-- ==== Sys2Proof/Laws/Finish.lean ====
section
/-!
SUPPORT. The common end of an instruction: coins, effect, retiring.  Every state between is the first one with other purses,
another executing core, other accounts and another memory: `State.form`.
-/
namespace Sys2Proof.Machine

namespace State

/-- A state with other purses, another executing core, other accounts. -/
def form (s : State) (P : Tab Nat) (K : Core) (H : Int) (D : Dist) : State :=
  { s with purses := P, cores := Tab.put s.cores s.curCore K, housekeeping := H, dist := D }

variable (s : State) (P : Tab Nat) (K : Core) (H : Int) (D : Dist)

@[simp] theorem form_curCore : (s.form P K H D).curCore = s.curCore := rfl
@[simp] theorem form_curWho : (s.form P K H D).curWho = s.curWho := rfl
@[simp] theorem form_mem : (s.form P K H D).mem = s.mem := rfl
@[simp] theorem form_housekeeping : (s.form P K H D).housekeeping = H := rfl
@[simp] theorem form_dist : (s.form P K H D).dist = D := rfl
@[simp] theorem form_isTeller : (s.form P K H D).isTeller = s.isTeller := rfl
@[simp] theorem form_curSlotNo : (s.form P K H D).curSlotNo = s.curSlotNo := rfl
@[simp] theorem form_purse (c : Nat) : (s.form P K H D).purse c = Tab.get P c 0 := rfl
@[simp] theorem form_core : (s.form P K H D).core s.curCore = K := Tab.get_put_self _ _ _ _
@[simp] theorem form_here : (s.form P K H D).here = K := form_core s P K H D
@[simp] theorem form_slotAt (t : Fin 4) : (s.form P K H D).slotAt s.curCore t = K.slots.get t := by simp [slotAt]
@[simp] theorem form_slot : (s.form P K H D).slot = K.slots.get s.curSlotNo := by simp [slot]

@[simp] theorem form_updCore (f : Core → Core) : (s.form P K H D).updCore s.curCore f = s.form P (f K) H D := by
  simp [updCore, setCore, form, core]

@[simp] theorem form_updHere (f : Core → Core) : (s.form P K H D).updHere f = s.form P (f K) H D := form_updCore s P K H D f

@[simp] theorem form_updSlotAt (t : Fin 4) (f : Slot → Slot) :
    (s.form P K H D).updSlotAt s.curCore t f = s.form P { K with slots := K.slots.set t (f (K.slots.get t)) t.isLt } H D := by
  simp [updSlotAt, setSlotAt]

@[simp] theorem form_updSlot (f : Slot → Slot) :
    (s.form P K H D).updSlot f =
      s.form P { K with slots := K.slots.set s.curSlotNo (f (K.slots.get s.curSlotNo)) s.curSlotNo.isLt } H D :=
  form_updSlotAt s P K H D s.curSlotNo f

theorem updCore_form (f : Core → Core) : s.updCore s.curCore f = s.form s.purses (f s.here) s.housekeeping s.dist := rfl

theorem setPurse_updCore_form (n : Nat) (f : Core → Core) :
    (s.setPurse s.curCore n).updCore s.curCore f = s.form (Tab.put s.purses s.curCore n) (f s.here) s.housekeeping s.dist := rfl

/-- The accounts after n coins are counted to one of them. -/
def accounts (s : State) (j : Option (BitVec 24)) (n : Nat) : Int × Dist := ((s.countTo j n).housekeeping, (s.countTo j n).dist)

theorem form_countTo (j : Option (BitVec 24)) (n : Nat) :
    (s.form P K s.housekeeping s.dist).countTo j n = s.form P K (s.accounts j n).1 (s.accounts j n).2 := by
  unfold accounts countTo form
  cases j with
  | none => rfl
  | some j =>
    by_cases h : j = 0
    · simp only [h, if_true]
    · simp only [h, if_false]

@[simp] theorem countTo_core (j : Option (BitVec 24)) (n c : Nat) : (s.countTo j n).core c = s.core c := by
  unfold countTo
  cases j with
  | none => rfl
  | some j => simp only []; split <;> rfl


theorem get_set_self {α : Type} {n : Nat} (xs : Vector α n) (i : Fin n) (x : α) : (xs.set i.val x i.isLt).get i = x := by
  rw [vec_get_set]; simp

theorem set_set_self {α : Type} {n : Nat} (xs : Vector α n) (i : Fin n) (x y : α) :
    (xs.set i.val x i.isLt).set i.val y i.isLt = xs.set i.val y i.isLt := by
  simp

/-- A slot's charge. -/
theorem charge_slot (s : State) (t : Fin 4) (n : Nat) (hw : s.curWho = .slot t) :
    s.charge n = s.form (Tab.put s.purses s.curCore (s.purse s.curCore - n))
      { s.here with
        heat := s.here.heat + n
        slots := s.here.slots.set t { s.here.slots.get t with coinspent := (s.here.slots.get t).coinspent + BitVec.ofNat 64 n } t.isLt }
      (s.accounts (some (s.here.slots.get t).jobid) n).1 (s.accounts (some (s.here.slots.get t).jobid) n).2 := by
  simp only [charge, hw, chargeSlot]
  rw [setPurse_updCore_form, form_updSlotAt, form_countTo]
  rfl

/-- A teller's charge. -/
theorem charge_teller (s : State) (n : Nat) (hw : s.curWho = .teller) :
    s.charge n = (s.setPurse s.curCore (s.purse s.curCore - n)).countTo (s.here.teller.act.map (fun a => a.job)) n := by
  simp only [charge, hw]

end State

namespace State

variable (s : State) (P : Tab Nat) (K : Core) (H : Int) (D : Dist)

theorem form_ctx_slot (t : Fin 4) (hw : s.curWho = .slot t) : (s.form P K H D).ctx = (K.slots.get t).ctx := by
  simp [ctx, hw]

theorem form_ctx_teller (hw : s.curWho = .teller) : (s.form P K H D).ctx = K.teller.ctx := by
  simp [ctx, hw]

*-*-*

Of the entries above, repeat exactly the lines from the line with "unfold accounts countTo form" through the line with "split <;> rfl", both of them included.

- Solution below
  unfold accounts countTo form
  cases j with
  | none => rfl
  | some j =>
    by_cases h : j = 0
    · simp only [h, if_true]
    · simp only [h, if_false]

@[simp] theorem countTo_core (j : Option (BitVec 24)) (n c : Nat) : (s.countTo j n).core c = s.core c := by
  unfold countTo
  cases j with
  | none => rfl
  | some j => simp only []; split <;> rfl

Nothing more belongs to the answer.